<a name='home'></a>
# Applied Data Science Capstone
## Table of Content
1. [Introduction to the Capstone Project](#intro)
2. [Foursquare API](#api)
3. [Neighbourhood Segmentation and Clustering](#clust)
4. []()
5. []()
6. Labs:  
    6.1 [Capstone Project Notebook](#lab_note)  
    6.2 [Foursquare API](#lab_note)  
    6.3 [k-means Clustering](#lab_clust)  
    6.4 [Segmenting and Clustering Neighborhoods in New York City](#lab_seg)
    


[Home](#home)

---
<a name='intro'></a>
## Introduction

### Week 1 - Introduction to Capstone Project
* Introduction to Capstone Project
* Location Data Providers
* Signing-up for a Watson Studio Account
* Peer-review Assignment: Capstone Project Notebook

### Week 2 - Foursquare API
* Introduction to Foursquare
* Getting Foursquare API Credentials
* Using Foursquare API
* Lab: Foursquare API
* Quiz: Foursquare API

### Week 3 - Neighborhood Segmentation and Clustering
* Clustering
* Lab: Clustering
* Lab: Segmenting and Clustering Neighborhoods in New York City
* Peer-review Assignment: Segmenting and Clustering Neighborhoods in Toronto

### Week 4 - Capstone Project

### Week 5 - Capstone Project (Cont'd)  

[Home](#home)

---
<a name='api'></a>
## Introduction to Foursquare
Start learning about Foursquare and how their data looks like. So let's get started. As a brief introduction for those who are still not very clear about Foursquare, Foursquare is a technology company that built a massive dataset of location data. What is interesting about Foursquare is that they were very smart about building their dataset. They actually crowd-sourced their data and had people use their app to build their dataset and add venues and complete any missing information they had in their dataset. Currently its location data is the most comprehensive out there, and quite accurate that it powers location data for many popular services 

Given a city like the City of Toronto, you will segment it into different neighborhoods using the geographical coordinates of the center of each neighborhood, and then using a combination of location data and machine learning, you will group the neighbourhoods into clusters 

**Location Data:**
Location data is data describing places and venues, such as their geographical location, their category, working hours, full address, and so on, such that for a given location given in the form of its geographical coordinates (or latitude and longitude values) one is able to determine what types of venues exist within a defined radius from that location.

Among the many location data providers are 
* Foursquare, 
* Google Places, 
* Yelp

Location data providers will differ in a number of features. 
* rate limits for example is one of them, which essentially means how many API calls you can make in a defined time frame such as calls per hour or calls per day. 
* cost, which is how much it would cost you to use their API to fetch location data. 
* coverage, which is geospatial coverage. In other words, how many countries or geographical locations the location data set covers. 
* accuracy, so how accurate is the location data provided by each provider
* etc

We will use the **Foursquare** location dataset as their dataset is most comprehensive. Also creating a developer account to use their API is quite straightforward and the easiest compared to other providers. Therefore, let's start learning how to use the Foursquare API to leverage location data.  

[Home](home)

## Foursquare Search
Communicating with the Foursquare database is really very easy, all thanks to their **RESTful API**. You simply create a uniform resource identifier, or URI, and you append it with extra parameters depending on the data that you are seeking from the database. Any call request you make is composed of, we can call this base URI, which is api.foursquare.com/v2, and you can request data about venues, users, or tips.  

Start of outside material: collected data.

-- ==== Sys2Proof/Laws/State.lean ====
section
/-! SUPPORT. Sys2Proof/Laws/State.lean: what each update of the package or of a hart leaves of each field, true by unfolding one
definition. -/

namespace Sys2Proof.Machine
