-- ==== Sys2Proof/Laws/Memory.lean ====
section
/-! SUPPORT. Sys2Proof/Laws/Memory.lean: the laws of the cell list: what a write leaves and what a read finds, and that every write
keeps the canonical form. -/

namespace Sys2Proof.Machine

theorem Memory.wfFrom_mono {m : List Host.Cell} {a b : Nat} (h : a ≤ b) (w : Memory.wfFrom b m = true) :
    Memory.wfFrom a m = true := by
  cases m with
  | nil => rfl
  | cons c r =>
    simp only [Memory.wfFrom, Bool.and_eq_true, decide_eq_true_eq] at *
    exact ⟨⟨le_trans h w.1.1, w.1.2⟩, w.2⟩

theorem memSet_wfFrom {m : List Host.Cell} {lo a : Nat} (v : Byte) (w : Memory.wfFrom lo m = true) (h : lo ≤ a) :
    Memory.wfFrom lo (memSet m a v) = true := by
  induction m generalizing lo with
  | nil =>
    unfold memSet
    split
    · rfl
    · simp only [Memory.wfFrom, Bool.and_eq_true, decide_eq_true_eq]
      exact ⟨⟨h, by assumption⟩, trivial⟩
  | cons c r ih =>
    obtain ⟨b, x⟩ := c
    simp only [Memory.wfFrom, Bool.and_eq_true, decide_eq_true_eq] at w
    unfold memSet
    split
    · simp only [Memory.wfFrom, Bool.and_eq_true, decide_eq_true_eq]
      exact ⟨w.1, ih w.2 (by omega)⟩
    · split
      · split
        · exact Memory.wfFrom_mono (by omega) w.2
        · subst b
          simp only [Memory.wfFrom, Bool.and_eq_true, decide_eq_true_eq]
          exact ⟨⟨h, by assumption⟩, w.2⟩
      · split
        · simp only [Memory.wfFrom, Bool.and_eq_true, decide_eq_true_eq]
          exact w
        · simp only [Memory.wfFrom, Bool.and_eq_true, decide_eq_true_eq]
          exact ⟨⟨h, by assumption⟩, ⟨by omega, w.1.2⟩, w.2⟩

theorem memSet_wf {m : List Host.Cell} (a : Nat) (v : Byte) (w : Memory.wf m = true) : Memory.wf (memSet m a v) = true :=
  memSet_wfFrom v w (Nat.zero_le a)

theorem memPut_wf (bs : List Byte) : ∀ {m : List Host.Cell} (a : Nat), Memory.wf m = true → Memory.wf (memPut m a bs) = true := by
  induction bs with
  | nil => intro m a w; exact w
  | cons b r ih => intro m a w; exact ih (a + 1) (memSet_wf a b w)

/-- Cells picked from a canonical list form a canonical list. -/
theorem filter_wf (p : Host.Cell → Bool) : ∀ {m : List Host.Cell} {lo : Nat}, Memory.wfFrom lo m = true →
    Memory.wfFrom lo (m.filter p) = true := by
  intro m
  induction m with
  | nil => intro lo w; exact w
  | cons c r ih =>
    intro lo w
    obtain ⟨b, x⟩ := c
    simp only [Memory.wfFrom, Bool.and_eq_true, decide_eq_true_eq] at w
    simp only [List.filter]
    split
    · simp only [Memory.wfFrom, Bool.and_eq_true, decide_eq_true_eq]
      exact ⟨w.1, ih w.2⟩
    · exact Memory.wfFrom_mono (by omega) (ih w.2)

theorem copyCells_wf {m : List Host.Cell} (src dst n : Nat) (w : Memory.wf m = true) :
    Memory.wf (copyCells m src dst n) = true := by
  unfold copyCells
  generalize (m.filter fun c => decide (src ≤ c.1) && decide (c.1 < src + n)) = l
  have h0 : Memory.wf (m.filter fun c => !(decide (dst ≤ c.1) && decide (c.1 < dst + n))) = true := filter_wf _ w
  generalize (m.filter fun c => !(decide (dst ≤ c.1) && decide (c.1 < dst + n))) = k at h0
  induction l generalizing k with
  | nil => exact h0
  | cons c r ih => exact ih _ (memSet_wf _ _ h0)

/-- A canonical list names nothing below its start. -/
theorem memGet_below {m : List Host.Cell} {lo a : Nat} (w : Memory.wfFrom lo m = true) (h : a < lo) : memGet m a = 0 := by
  induction m generalizing lo with
  | nil => rfl
  | cons c r ih =>
    obtain ⟨b, x⟩ := c
    simp only [Memory.wfFrom, Bool.and_eq_true, decide_eq_true_eq] at w
    have : b ≠ a := by omega
    simp only [memGet, if_neg this]
    exact ih w.2 (by omega)

theorem memGet_memSet_self {m : List Host.Cell} {lo : Nat} (a : Nat) (v : Byte) (w : Memory.wfFrom lo m = true) :
    memGet (memSet m a v) a = v := by
  induction m generalizing lo with
  | nil =>
    unfold memSet
    split
    · exact Eq.symm ‹_›
    · exact if_pos rfl
  | cons c r ih =>
    obtain ⟨b, x⟩ := c
    simp only [Memory.wfFrom, Bool.and_eq_true, decide_eq_true_eq] at w
    unfold memSet
    split
    · have : b ≠ a := by omega
      simp only [memGet, if_neg this]
      exact ih w.2
    · split
      · split
        · rename_i h1 h2 h3
          rw [h3]
          exact memGet_below w.2 (by omega)
        · simp [memGet]
      · split
        · rename_i h1 h2 h3
          rw [h3]
          have : b ≠ a := h2
          simp only [memGet, if_neg this]
          exact memGet_below w.2 (by omega)
        · simp [memGet]

theorem memGet_memSet_ne (m : List Host.Cell) (a k : Nat) (v : Byte) (h : k ≠ a) : memGet (memSet m a v) k = memGet m k := by
  induction m with
  | nil =>
    unfold memSet
    split
    · rfl
    · exact if_neg (Ne.symm h)
  | cons c r ih =>
    obtain ⟨b, x⟩ := c
    unfold memSet
    split
    · simp only [memGet, ih]
    · split
      · rename_i h2
        subst h2
        split
        · simp only [memGet, if_neg (Ne.symm h)]
        · simp only [memGet, if_neg (Ne.symm h)]
      · split
        · rfl
        · simp only [memGet, if_neg (Ne.symm h)]

/-- A byte outside the bytes written reads as before. -/
theorem memGet_memPut_out (bs : List Byte) : ∀ (m : List Host.Cell) (a k : Nat), (k < a ∨ a + bs.length ≤ k) →
    memGet (memPut m a bs) k = memGet m k := by
  induction bs with
  | nil => intro m a k _; rfl
  | cons b r ih =>
    intro m a k h
    simp only [List.length_cons] at h
    rw [memPut, ih _ _ _ (by omega), memGet_memSet_ne _ _ _ _ (by omega)]

/-- A byte written reads as written. -/
theorem memGet_memPut_in (bs : List Byte) : ∀ (m : List Host.Cell) (a j : Nat), Memory.wf m = true → (hj : j < bs.length) →
    memGet (memPut m a bs) (a + j) = bs[j] := by
  induction bs with
  | nil => intro m a j _ hj; simp at hj
  | cons b r ih =>
    intro m a j w hj
    cases j with
    | zero =>
      rw [memPut, Nat.add_zero, memGet_memPut_out _ _ _ _ (by omega)]
      exact memGet_memSet_self a b w
    | succ n =>
      have := ih (memSet m a b) (a + 1) n (memSet_wf a b w) (by simpa using hj)
      rw [memPut, show a + (n + 1) = a + 1 + n by omega]
      simpa using this

end Sys2Proof.Machine
end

Every time you make a call request, you have to pass your developer account credentials, which are your Client ID and Client Secret as well as what is called the version of the API, which is simply a date. It is designed to give developers the freedom to adapt to Foursquare API changes on their own schedule. In other words, you request the data to be returned to you in the format that was the latest up to the date defined by the version.

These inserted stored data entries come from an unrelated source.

/-- A strip that is done changes the hart's strips and its task, and no more. -/
theorem State.stripDone_eq (t : State) (h : Nat) :
    ∃ l ts, t.stripDone h = (t.modHart h fun x => x.withStrips l).withTasks ts ∧
      ((t.hart h).task.isSome → l = (t.hart h).strips.tail) := by
  unfold State.stripDone
  dsimp only
  split
  · next p r k hs hk => exact ⟨r, _, rfl, fun _ => by rw [hs]; rfl⟩
  · next hno =>
    refine ⟨(t.hart h).strips, t.tasks, ?_, fun hk => ?_⟩
    · rw [State.modHart_self t h _ rfl]; rfl
    · obtain ⟨k, hk⟩ := Option.isSome_iff_exists.1 hk
      cases hs : (t.hart h).strips with
      | nil => rfl
      | cons p r => exact absurd hk (hno p r k hs)

/-- The hart that stops for good with its results in and its queue empty. -/
theorem Hart.halt_rest {x : Hart} (hq : x.queue = []) (hp : x.pend = []) : x.halt = { x with
    queue := [], vcp := x.vqtail, bound := false, stopped := true, waiting := false, held := false, heldPush := false
    leftAt := none } := by
  rw [Hart.halt, show x.endStarted = x by rw [Hart.endStarted, hq], Hart.landAll_nil x hp]

/-- The entry that END pushes. -/
def endEntry (s : State) (o : Fields) : QEntry := newEntry s.me.advanced (.endI o) o [] s.order

/-- END's marker reaches no unit. -/
theorem end_performed {t : State} {h : Nat} {e : QEntry} {o : Fields} (hi : e.instr = .endI o) (hc : (t.hart h).rsPoison = []) :
    performInstr none e h t = .done t 0 none := by
  have hraw : performRaw none e h t = .done t 0 none := by rw [performRaw, hi]
  have hcount : t.countPipes e (t.hart h) (t.hart h) true = t := by
    rw [State.countPipes, hi]
    rfl
  rw [performInstr_clean none hc (.inl (by rw [hi]; rfl)), hraw]
  exact congrArg (fun u => PRes.done u 0 none) hcount

/-- The hart that a final END leaves, of the hart at its marker's completion. -/
def Hart.ended (x : Hart) (l : List (Nat × Nat)) (cyc : Word) : Hart :=
  { x with strips := l, queue := [], vcp := x.vqtail, bound := false, stopped := true, waiting := false, held := false
           heldPush := false, leftAt := some cyc }

theorem State.endDone_final {t : State} {h : Nat} (hh : h < t.harts.length) (he : (t.hart h).ending = true)
    (hq : (t.hart h).queue = []) (hp : (t.hart h).pend = []) :
    ∃ l ts, t.endDone h = (t.setHart h ((t.hart h).ended l t.cyc)).withTasks ts := by
  obtain ⟨l, ts, hs, -⟩ := t.stripDone_eq h
  have hc : ((t.hart h).ending && (t.hart h).queue.isEmpty) = true := by rw [he, hq]; rfl
  have hx : { ((t.hart h).withStrips l).halt with leftAt := some t.cyc } = (t.hart h).ended l t.cyc := by
    rw [Hart.halt_rest (x := (t.hart h).withStrips l) hq hp]
    rfl
  refine ⟨l, ts, ?_⟩
  rw [State.endDone, if_pos hc, State.endHart, hs, State.withTasks_modHart, State.modHart_modHart t _ _ hh]
  exact congrArg (fun x => (t.setHart h x).withTasks ts) hx

theorem State.endDone_strip {t : State} {h : Nat} (he : (t.hart h).ending = false) (hk : (t.hart h).task.isSome) :
    ∃ ts, t.endDone h = (t.setHart h ((t.hart h).withStrips (t.hart h).strips.tail)).withTasks ts := by
  obtain ⟨l, ts, hs, hl⟩ := t.stripDone_eq h
  refine ⟨ts, ?_⟩
  rw [State.endDone, he, Bool.false_and, if_neg (by decide), hs, hl hk]
  rfl

/-- The hart at a pushed END. -/
def endPushed (s : State) (o : Fields) : Hart :=
  { s.me.advanced with queue := [endEntry s o], vqtail := s.me.vqtail + 1 }

theorem endPushed_hart {s : State} (h : s.AtRest) (o : Fields) :
    (s.begun.pushEntry s.cur (endEntry s o)).hart s.cur = endPushed s o := State.pushEntry_begun_hart h _

theorem endPushed_occupancy {s : State} (h : s.AtRest) (o : Fields) : (endPushed s o).occupancy ≠ 0 := by
  rw [← endPushed_hart h]
  exact occupancy_pushed h (le_refl 1) (show 1 ≤ 4 by decide)

theorem nextStrip_pushed {s : State} (h : s.AtRest) (o : Fields) :
    let t := s.begun.pushEntry s.cur (endEntry s o)
    t.nextStrip (t.hart t.cur).task = s.nextStrip s.me.task := by
  show s.nextStrip ((s.begun.pushEntry s.cur (endEntry s o)).hart s.cur).task = _
  rw [endPushed_hart h]
  rfl

/-- The marker's hart completes. -/
theorem Hart.retired_end {x : Hart} (e : QEntry) : x.retired e 0 none =
    { x with queue := [], vcp := x.vcp + BitVec.ofNat 16 e.size, vstart := 0 } := Hart.orFlags_zero _

/-- y has the queue, the outstanding results, the poison and the place of x. -/
structure Hart.SameQueue (x y : Hart) : Prop where
  queue : y.queue = x.queue
  pend : y.pend = x.pend
  rsPoison : y.rsPoison = x.rsPoison
  replaying : y.replaying = x.replaying
  coreNo : y.coreNo = x.coreNo
  occupancy : y.occupancy = x.occupancy

theorem State.SameMemory.pushed (s : State) (e : QEntry) : s.SameMemory (s.begun.pushEntry s.cur e) :=
  ⟨rfl, fun _ hk => s.pushEntry_begun_hart_ne e hk, fun _ => rfl⟩

theorem State.SameMemory.withTasks {s t : State} (h : s.SameMemory t) (ts : List Task) : s.SameMemory (t.withTasks ts) := h

/-- END on a hart at rest, where its issue leaves the hart y, and its marker's completion one of which P holds. -/
theorem exec_end {s : State} {o : Fields} {g : Hart → Hart} {t1 : List Task} {y : Hart} {P : Hart → Prop}
    (h : s.CanPush (.endI o) o (fun _ _ => none))
    (hissue : endIssue (s.begun.pushEntry s.cur (endEntry s o)) = ((s.begun.pushEntry s.cur (endEntry s o)).modHart s.cur g).withTasks t1)
    (hy : g (endPushed s o) = y) (hg : (endPushed s o).SameQueue y)
    (hdone : ∀ u : State, s.cur < u.harts.length → u.hart s.cur = y.retired (endEntry s o) 0 none → u.cyc = s.cyc →
      ∃ z ts, u.endDone s.cur = (u.setHart s.cur z).withTasks ts ∧ P z)
    (hP : ∀ z, P z → z.queue = [] ∧ z.pend = [] ∧ z.rsPoison = []) :
    ∃ t, exec (.endI o) s = .next t ∧ s.SameMemory t ∧ (∀ c, (t.core c).store = (s.core c).store) ∧ P t.me := by
  let e := endEntry s o
  let p := s.begun.pushEntry s.cur e
  have l0 : p.Lone s.cur e := h.lone rfl
  have hpush : p.hart s.cur = endPushed s o := endPushed_hart h.toAtRest o
  have l : ((p.modHart s.cur g).withTasks t1).Lone s.cur e := by
    obtain ⟨here, queue, waits, live, alone, calm⟩ := l0.modHart g (by rw [hpush, hy, hg.queue]) (by rw [hpush, hy, hg.replaying])
      (by rw [hpush, hy, hg.coreNo])
    exact ⟨here, queue, waits, live, alone, calm⟩
  have hyt : ((p.modHart s.cur g).withTasks t1).hart s.cur = y := by
    rw [State.withTasks_hart, State.hart_modHart _ _ _ l0.here, hpush, hy]
  let u := ((p.modHart s.cur g).withTasks t1).modHart s.cur fun y => y.retired e 0 none
  have hlen : s.cur < u.harts.length := by simpa [u] using l.here
  have hu : u.hart s.cur = y.retired e 0 none := by rw [State.hart_modHart _ _ _ l.here, hyt]
  obtain ⟨z, ts, hend, hPz⟩ := hdone u hlen hu rfl
  obtain ⟨hq, hp, hc⟩ := hP z hPz
  have hz : (u.endDone s.cur).hart s.cur = z := by
    rw [hend, State.withTasks_hart, State.hart_setHart _ _ _ hlen]
  have hcomp := completeHead_end l.here l.queue (o := o) rfl rfl
  have hdrain := drain_lone l (by rw [hyt, hg.occupancy]; exact endPushed_occupancy h.toAtRest o)
    (end_performed rfl (by rw [hyt, hg.rsPoison]; exact h.clean)) (by rw [hcomp]; exact (congrArg Hart.queue hz).trans hq)
  rw [hcomp] at hdrain
  have hbody : pushBody (.endI o) o (fun _ _ => none) (fun _ => []) endIssue s.begun = .ok (u.endDone s.cur) := by
    refine (pushBody_rest h.toAtRest rfl (by simp)).trans ?_
    rw [h.prompt]
    exact congrArg Drive.res ((congrArg (drainQ s.cur 0 drainFuel) hissue).trans hdrain)
  have hsame : s.SameMemory (u.endDone s.cur) := by
    rw [hend]
    exact (((State.SameMemory.pushed s e).modHart g).withTasks t1).modHart _ |>.modHart (fun _ => z) |>.withTasks ts
  refine ⟨(u.endDone s.cur).countIssue ((u.endDone s.cur).hart s.cur).coreNo (.endI o), ?_, hsame.countCore _ _ _, fun c => ?_, ?_⟩
  · rw [show exec (.endI o) s = issue (.endI o) o (pushBody (.endI o) o (fun _ _ => none) (fun _ => []) endIssue) s from rfl,
      issue_run h.toCanRun, hbody]
    show Host.Outcome.next _ = _
    rw [State.settle_unfaulted (Hart.headFaulted_empty (by rw [issued_queue, hz, hq])),
      State.issued_settled _ _ (by rw [hz, hp]) (by rw [hz, hc])]
  · rw [State.countIssue, State.countCore_core, hend]
    show (p.core c).store = _
    rw [show p.core c = _ from State.countCore_core ..]
    rfl
  · have hcur : (u.endDone s.cur).cur = s.cur := hsame.1
    rw [State.me, State.countIssue_hart, State.countIssue, State.countCore_cur, hcur, hz]
    exact hPz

We make the call to the database, and in return we get a JSON file that match our query. Remember, this is a regular call and with a personal developer account, we can make up to 99,500 similar calls.

We only get **two tips and photos per venue** and not the entire list of tips. And remember, that this type of call is premium so with a personal account we **can only make 500** similar calls per day.

[Home](#home)

---
<a name=''></a>
## Neighborhood Segmentation and Clustering
Learn about k-means clustering, which is a form of unsupervised learning. Then you will use clustering and the Foursquare API to segment and cluster the neighborhoods in the city of New York. Furthermore, you will learn how to scrape website and parse HTML code

### Clustering
K-means can group data only unsupervised based on the similarity of customers to each other. There are various types of clustering algorithms such as partitioning, hierarchical, or density based clustering. K-means is a type of partitioning clustering. That is, it divides the data into k non-overlapping subsets or clusters without any cluster internal structure or labels. This means, it's an unsupervised algorithm. 
Objects within a cluster are very similar, and objects across different clusters are very different or dissimilar.

The distance of samples from each other is used to shape the clusters. So, we can say, K-means tries to minimize the intra-cluster distances and maximize the inter-cluster distances. We can easily use a specific type of Minkowski distance to calculate the distance of these two customers. Indeed, it is the euclidean distance.

we can still use the same formula but this time in a two-dimensional space. Also we can use the same distance matrix for multidimensional vectors. Of course, we have to normalize our feature set to get the accurate dissimilarity measure.

The key concept of the K-means algorithm is that, it randomly picks a center point for each cluster. It means, we must initialize k which represents number of clusters. centroids of clusters and should be of same feature size of our customer feature set. After the initialization step, which was defining the centroid of each cluster, we have to assign each customer to the closest center. For this purpose, we have to calculate the distance of each data point or in our case each customer from the centroid points

form a matrix where each row represents the distance of a customer from each centroid. It is called the distance matrix. The main objective of K-means clustering is to minimize the distance of data points from the centroid of it's cluster and maximize the distance from other cluster centroids. 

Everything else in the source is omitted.